Ferron ( ) is a city in western Emery County, Utah, United States. The population was 1,461 at the 2020 census.

Settlement

Ferron was originally populated by Mormon settlers in 1877. Three families responded to a call from the LDS Church asking to settle in the Castle Valley. They started on 15 November 1877 and arrived about 21 days later. The group spent time creating dugouts and later made their living in farming.
Although settled in late 1877, the town received its name sometime in the late 1860s to early 1870s when a government surveyor was sent under the homestead act to survey the area. The surveyor's name was Augustus D Ferron, and, as the tale goes, they agreed to name the creek they camped by Ferron's Creek if he would agree to a "dunking" in the creek. He did so, and the creek was then known as Ferron's Creek. Later, when the town was settled, the "s" was dropped from the name, and the creek and town became known as "Ferron".

Geography
Ferron is in western Emery County, along Utah State Route 10, which leads northeast  to Castle Dale, the county seat, and southwest  to Emery. According to the United States Census Bureau, Ferron has a total area of , all land.

Demographics

As of the census of 2000, there were 1,623 people, 512 households, and 415 families residing in the city. The population density was 728.8 people per square mile (281.0/km2). There were 585 housing units at an average density of 262.7 per square mile (101.3/km2). The racial makeup of the city was 97.78% White, 0.25% African American, 0.31% Native American, 0.31% Asian, 0.43% from other races, and 0.92% from two or more races. Hispanic or Latino of any race were 1.60% of the population.

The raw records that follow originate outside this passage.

/-- Action 7, if what it stores agrees. -/
theorem AgreeButDraws.writeBack (h : AgreeButDraws m u) {dest : Option (Word w)}
    (hout : dest.isSome = true → u.out = m.out) : AgreeButDraws (m.writeBack dest) (u.writeBack dest) := by
  cases dest with
  | none => exact h
  | some a =>
    have hout := hout rfl
    exact { h with
      mem := by simp [Mach.writeBack, h.mem, hout]
      events := by simp [Mach.writeBack, h.events, hout] }

theorem AgreeButDraws.completed (h : AgreeButDraws m u) {i : Instr} (hi : UsesOnlyLoaded i) :
    AgreeButDraws (m.completed i) (u.completed i) := by
  obtain ⟨hderef0, hderef1, hcopy, hbinary, hstore⟩ := hi
  have hready := h.ready hderef0 hderef1
  rw [Mach.completed, Mach.completed, h.writeAddrWord]
  refine (hready.instrAct (fun hop => ?in0) fun hop => ?in1).writeBack fun hdest => ?out
  case in0 => exact h.operand0 (Nat.zero_lt_one.trans (hbinary (by simp [hop])))
  case in1 => exact h.operand1 (hbinary (by simp [hop]))
  case out =>
    have hflag : i.fields.writeAddr = true := by
      by_contra hflag
      simp [hflag] at hdest
    have hop := hstore hflag
    refine instrAct_out_congr hop (h.operand0 ?_) fun hadd => h.operand1 (hbinary (.inl hadd))
    obtain hone | htwo := hop
    · exact hcopy hone
    · exact Nat.zero_lt_one.trans (hbinary (.inl htwo))

/-! ### The step -/

theorem AgreeButDraws.runInstr (h : AgreeButDraws m u) {i : Instr} (hi : UsesOnlyLoaded i) {t : Mach w}
    (ht : m.runInstr i = .ok t) : ∃ v, u.runInstr i = .ok v ∧ AgreeButDraws t v := by
  obtain ⟨f, rfl, hr⟩ | ⟨hne, hfits, hr⟩ | ⟨-, -, hr⟩ := m.runInstr_cases i <;> rw [hr] at ht <;> cases ht
  · exact ⟨_, u.runInstr_halt8 f, h.setHalted⟩
  · have hfits' : u.Fits i.fields := by rwa [Mach.Fits, h.pc]
    exact ⟨_, (u.runInstr_of_ne_halt8 hne).trans (Mach.general_fits hfits' _), h.completed hi⟩

theorem AgreeButDraws.runStep (h : AgreeButDraws m u) {decode : Word w → Instr}
    (hi : UsesOnlyLoaded (decode (m.wordAt m.pc))) {t : Mach w} (ht : m.runStep decode = .ok t) :
    ∃ v, u.runStep decode = .ok v ∧ (m.status = .running → AgreeButDraws t v) := by
  by_cases hrun : m.status = .running
  · by_cases hpc : m.pc.toNat + 1 < memSize w
    · rw [Mach.runStep_fits decode hrun hpc] at ht
      obtain ⟨v, hv, htv⟩ := h.fetchedOpcode.runInstr hi ht
      rw [Mach.runStep_fits decode (h.status.trans hrun) (by rwa [h.pc]), h.pc, h.wordAt]
      exact ⟨v, hv, fun _ => htv⟩
    · rw [Mach.runStep_overrun decode hrun hpc] at ht
      cases ht
  · exact ⟨u, Mach.runStep_not_running decode (by rwa [h.status]), fun h => absurd h hrun⟩

/-- The step of either configuration, from its run. -/
theorem AgreeButDraws.step {wrap : Mach w → State} (hwrap : Function.Injective wrap) {decode : Word w → Instr}
    (hstep : ∀ m, Machine.step (wrap m) = runOutcome wrap (m.runStep decode)) (m u t : Mach w)
    (h : AgreeButDraws m u) (hi : UsesOnlyLoaded (decode (m.wordAt m.pc)))
    (ht : Machine.step (wrap m) = .next (wrap t)) :
    ∃ v, Machine.step (wrap u) = .next (wrap v) ∧ (m.status = .running → AgreeButDraws t v) := by
  obtain ⟨t', hrun, heq⟩ := runOutcome_eq_next_iff.mp ((hstep m).symm.trans ht)
  obtain rfl := hwrap heq
  obtain ⟨v, hv, htv⟩ := h.runStep hi hrun
  exact ⟨v, (hstep u).trans (runOutcome_eq_next_iff.mpr ⟨v, hv, rfl⟩), htv⟩

end Sys2Proof.Claims

namespace Sys2Proof

open Sys2Proof.Machine Sys2Proof.Claims

/-- Settles O21: every stage of the step carries the agreement over, in both configurations. -/
theorem loadedStepDoesNotDependOnDraws : Obligations.LoadedStepDoesNotDependOnDraws :=
  ⟨AgreeButDraws.step (fun _ _ h => by cases h; rfl) step_of16,
    AgreeButDraws.step (fun _ _ h => by cases h; rfl) step_of8⟩

end Sys2Proof
end

section
/-! Memory (spec/20_memory.md R30, R32, R33): the access primitives, and that a canonical memory is the data its reads
say. -/

namespace Sys2Proof.Machine

variable {w : Nat}

/-! ### Canonical memories that read alike -/

/-- Below the first entry of a canonical memory, and at it in the rest, nothing is listed. -/
theorem Memory.read_tail_of_le {k : Nat} {u : Word w} {rest : Memory w} (h : Memory.wf ((k, u) :: rest)) {a : Nat}
    (ha : a ≤ k) : Memory.read rest a = 0#w :=
  Memory.read_below fun c hc => ha.trans_lt ((List.pairwise_cons.mp h.1).1 c hc)

theorem Memory.read_of_lt_head {k : Nat} {u : Word w} {rest : Memory w} (h : Memory.wf ((k, u) :: rest)) {a : Nat}
    (ha : a < k) : Memory.read ((k, u) :: rest) a = 0#w := by
  rw [Memory.read_cons, if_neg ha.ne', Memory.read_tail_of_le h ha.le]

There were 512 households, out of which 47.3% had children under the age of 18 living with them, 70.1% were married couples living together, 7.6% had a female householder with no husband present, and 18.9% were non-families. 17.8% of all households were made up of individuals, and 7.6% had someone living alone who was 65 years of age or older. The average household size was 3.06, and the average family size was 3.50.

In the city of Ferron, the population was spread out, with 35.6% under 18, 7.6% from 18 to 24, 22.7% from 25 to 44, 22.2% from 45 to 64, and 11.9% who were 65 years of age or older. The median age was 33 years. For every 100 females, there were 99.4 males. For every 100 females aged 18 and over, there were 91.7 males.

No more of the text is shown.